If you’ve decided to go for the highest qualification in business – doctorate in management – the first step is to pick between the two entrance tests that most universities accept, GMAT and GRE. Picking between the two is usually pretty straightforward since your university of choice will simply tell you which one to take. But if you haven’t picked a university yet and are unsure about the differences, here’s what you need to know:
The GRE is quickly gaining ground
Usually, GMAT was the was the gold standard for business school. If you picked a Phd in management the enterance test was meant to prove you had what it took to make it through this intense and complex graduate course. But in recent years, GRE has been quickly gaining ground. More universities accept both tests as part of their admissions process now than ever before. Renowned names like Harvard, Stanford, Columbia, MIT, and INSEAD have all been added to a list of institutions that have opened doors to students with either scores. The number of business schools accepting GRE test results have shot up in recent years, which means more students are taking this entrance test over the GMAT. Most recent data shows that only a quarter of million students appeared for the GMAT while nearly 655,000 students appeared for the GRE in 2012.
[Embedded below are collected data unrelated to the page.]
/-- One state for each way the premise is met. -/
theorem witness_FailureCauses :
    ((decode (⟨0x02, 0, 0, 0, [[7]]⟩ : Request Params.vectors)).shaped (wide 16 0 []).regs.esize.toNat = true ∧
      (wide 16 0 []).backing ≠ .released ∧ (wide 16 0 []).stale = false) ∧
    (stored State.reset .released true).regs.cfg = false ∧ (⟨0x01, 0, 1, 16, []⟩ : Request Params.vectors).cmd = 0x01 := by decide

theorem witness_EveryCommandCompletes :
    (wide 15 0 []).regs.Inv ∧ (wide 15 0 []).backing = .backed ∧ (wide 15 0 []).stale = false ∧
    (∀ i ∈ [Instr.init 0 0 0, .enq [[1]], .deq, .peek 9, .isempty, .isfull, .occ, .enqn 1 [[1]], .deqn 9, .reserved 0],
      i.shaped (wide 15 0 []).regs.esize.toNat = true) ∧
    State.reset.regs.Inv ∧ State.reset.backing = .backed ∧ State.reset.stale = false ∧ State.reset.regs.cfg = false := by decide

theorem witness_CountingLaw :
    (short 0xFF 0xF1 []).regs.Inv ∧ (∀ i ∈ [Instr.enq [[1]], .enqn 3 [[2], [3], [4]], .deqn 20], i.isInit = false) ∧
    ∃ t, runCommands [.enq [[1]], .enqn 3 [[2], [3], [4]], .deqn 20] (short 0xFF 0xF1 []) = .next t :=
  ⟨by decide, by decide, next_of_isNext (by decide)⟩

theorem witness_BufferRefinesFifoQueue :
    (wide 15 0 []).Usable ∧ ∀ i ∈ [Instr.enq [[1]], .deq, .peek 14, .isempty, .isfull, .occ, .enqn 2 [[1], [2]], .deqn 9,
      .reserved 0], i.isInit = false ∧ i.shaped (wide 15 0 []).regs.esize.toNat = true := by decide

theorem witness_RunKeepsFifoOrder :
    (wide 15 0 []).Usable ∧ ∀ i ∈ [Instr.enq [[1]], .peek 3, .deqn 3, .occ, .enqn 2 [[1], [2]], .reserved 0, .deq],
      i.isInit = false ∧ i.shaped (wide 15 0 []).regs.esize.toNat = true := by decide

end Sys2Proof.Tests
end

section
/-! PROOFS. Reset and the status outputs (10_state.md R36, R42): what each output says of the registers, what the reset values
make of them, and the two statements about them. -/

namespace Sys2Proof.Machine

variable {p : Params}

/-! ### The status outputs as functions of the registers (10_state.md R36) -/

theorem Regs.value_cfg_eq_one_iff (r : Regs p) : r.value .cfg = 1 ↔ r.cfg = true := by
  rw [Regs.value, Bool.toNat_eq_one]

theorem Regs.value_cfg_eq_zero_iff (r : Regs p) : r.value .cfg = 0 ↔ r.cfg = false := by
  rw [Regs.value, Bool.toNat_eq_zero]

theorem Regs.empty_iff_sub_eq_zero (r : Regs p) : r.empty = true ↔ r.head - r.tail = 0 := by
  rw [Regs.empty, decide_eq_true_iff, Regs.occ]

theorem State.cfgO_iff (s : State) : s.cfgO = true ↔ s.regs.cfg = true := Iff.rfl

theorem State.emptyO_iff (s : State) : s.emptyO = true ↔ s.regs.cfg = true ∧ s.regs.head - s.regs.tail = 0 := by
  rw [State.emptyO, Bool.and_eq_true, Regs.empty_iff_sub_eq_zero]

theorem State.fullO_iff (s : State) : s.fullO = true ↔ s.regs.cfg = true ∧ s.regs.head - s.regs.tail = s.regs.cap := by
  rw [State.fullO, Bool.and_eq_true, Regs.full_iff_sub_eq_cap]

/-- CFG gates all three outputs (10_state.md R36). -/
theorem State.outputs_eq_false_of_unconfigured {s : State} (hc : s.regs.cfg = false) :
    s.cfgO = false ∧ s.emptyO = false ∧ s.fullO = false := by
  simp only [State.cfgO, State.emptyO, State.fullO, hc, Bool.false_and, and_self]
In terms of scale, GRE is clearly ahead now. This could be due to a number of reasons but one of the most commonly held arguments is that the GRE is ‘easier’ to take. The GRE test focuses more on vocabulary than grammar. There’s less quantitative analysis and there’s no integrated reasoning section in the GRE. Historically, it was assumed students who took the GRE were not cut out for an intense business course. But David Payne, vice president and chief operating officer for College and Graduate Programs at ETS, believes otherwise. Payne says the GRE has been taken by students in far more advanced technical fields like biochemistry and physics, which means it’s more than adequate for business school.
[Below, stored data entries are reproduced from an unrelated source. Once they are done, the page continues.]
-- ==== Sys2Proof/Machine/SensorDriver.lean ====
section
/-! DEFINITION. The SensorDriver's commands that change state (44_sensor_driver.md): OPEN, READ, CLOSE. A meaning answers the
state of the cycle after the one in which the command is accepted (R210, log entry 14). -/

namespace Sys2Proof.Machine

/-- OPEN (R190 to R194): AlreadyOpen, ConfigError, InitError, tested in that order, else the driver is created. The
bring-up request pulses once the first two tests pass. -/
def execOpen (arg : Nat) (s : State) : Result :=
  let t := s.nextCycle
  if s.fsm ≠ .closed then .next (t.raiseError .alreadyOpen)
  else
    match variantOfCode arg with
    | none => .next (t.raiseError .configError)
    | some v =>
      let t := { t with paInit := true }
      if s.input.initOk then
        .next ({ t with variant := v, cacheValid := false, fsm := .idle }.respond .ok 0#40)
      else .next (t.raiseError .initError)

/-- The start of a pass, all at once: the work registers cleared, the line driven Low (R103, R196). -/
def State.startPass (s : State) : State :=
  { s with
    buf := Frame.zero
    bitcnt := 0#6
    timeout := false
    phase := 0#7
    cnt := 0#8
    last := .high
    lineOe := true
    lineOut := .low
    dly := BitVec.ofNat 32 Config.tStartUs
    fsm := .startLow }

/-- READ (R195): NotOpen in Closed (R197), else a pass starts (R196), with no response in this step. -/
def execRead (s : State) : Result :=
  if s.fsm = .closed then .next (s.nextCycle.raiseError .notOpen)
  else .next s.nextCycle.startPass

/-- CLOSE (R199, R200): from Idle the pin is released and shut-down is requested; it always answers Ok. -/
def execClose (s : State) : Result :=
  let t := s.nextCycle
  if s.fsm = .idle then
    .next ({ t with lineOe := false, pull := pullNone, paShutdown := true, fsm := .closed }.respond .ok 0#40)
  else .next (t.respond .ok 0#40)

end Sys2Proof.Machine
end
Overall, if you’re an analytic thinker and have a good grasp on mathematical concepts, go for the GMAT. If you’re a native English speaker who prefers a more holistic approach to learning, the GRE may be better suited.
The two tests are actually pretty similar. Both the GRE and GMAT test language, reasoning, and analytical skills to make sure you’re ready for graduate school. But for a postgraduate degree like the Phd, you may already have a university in mind where you’d like to join in faculty for academic research or teaching. The university may specify which test they prefer but if there’s no preference you could pick the one that suits you best. Good luck!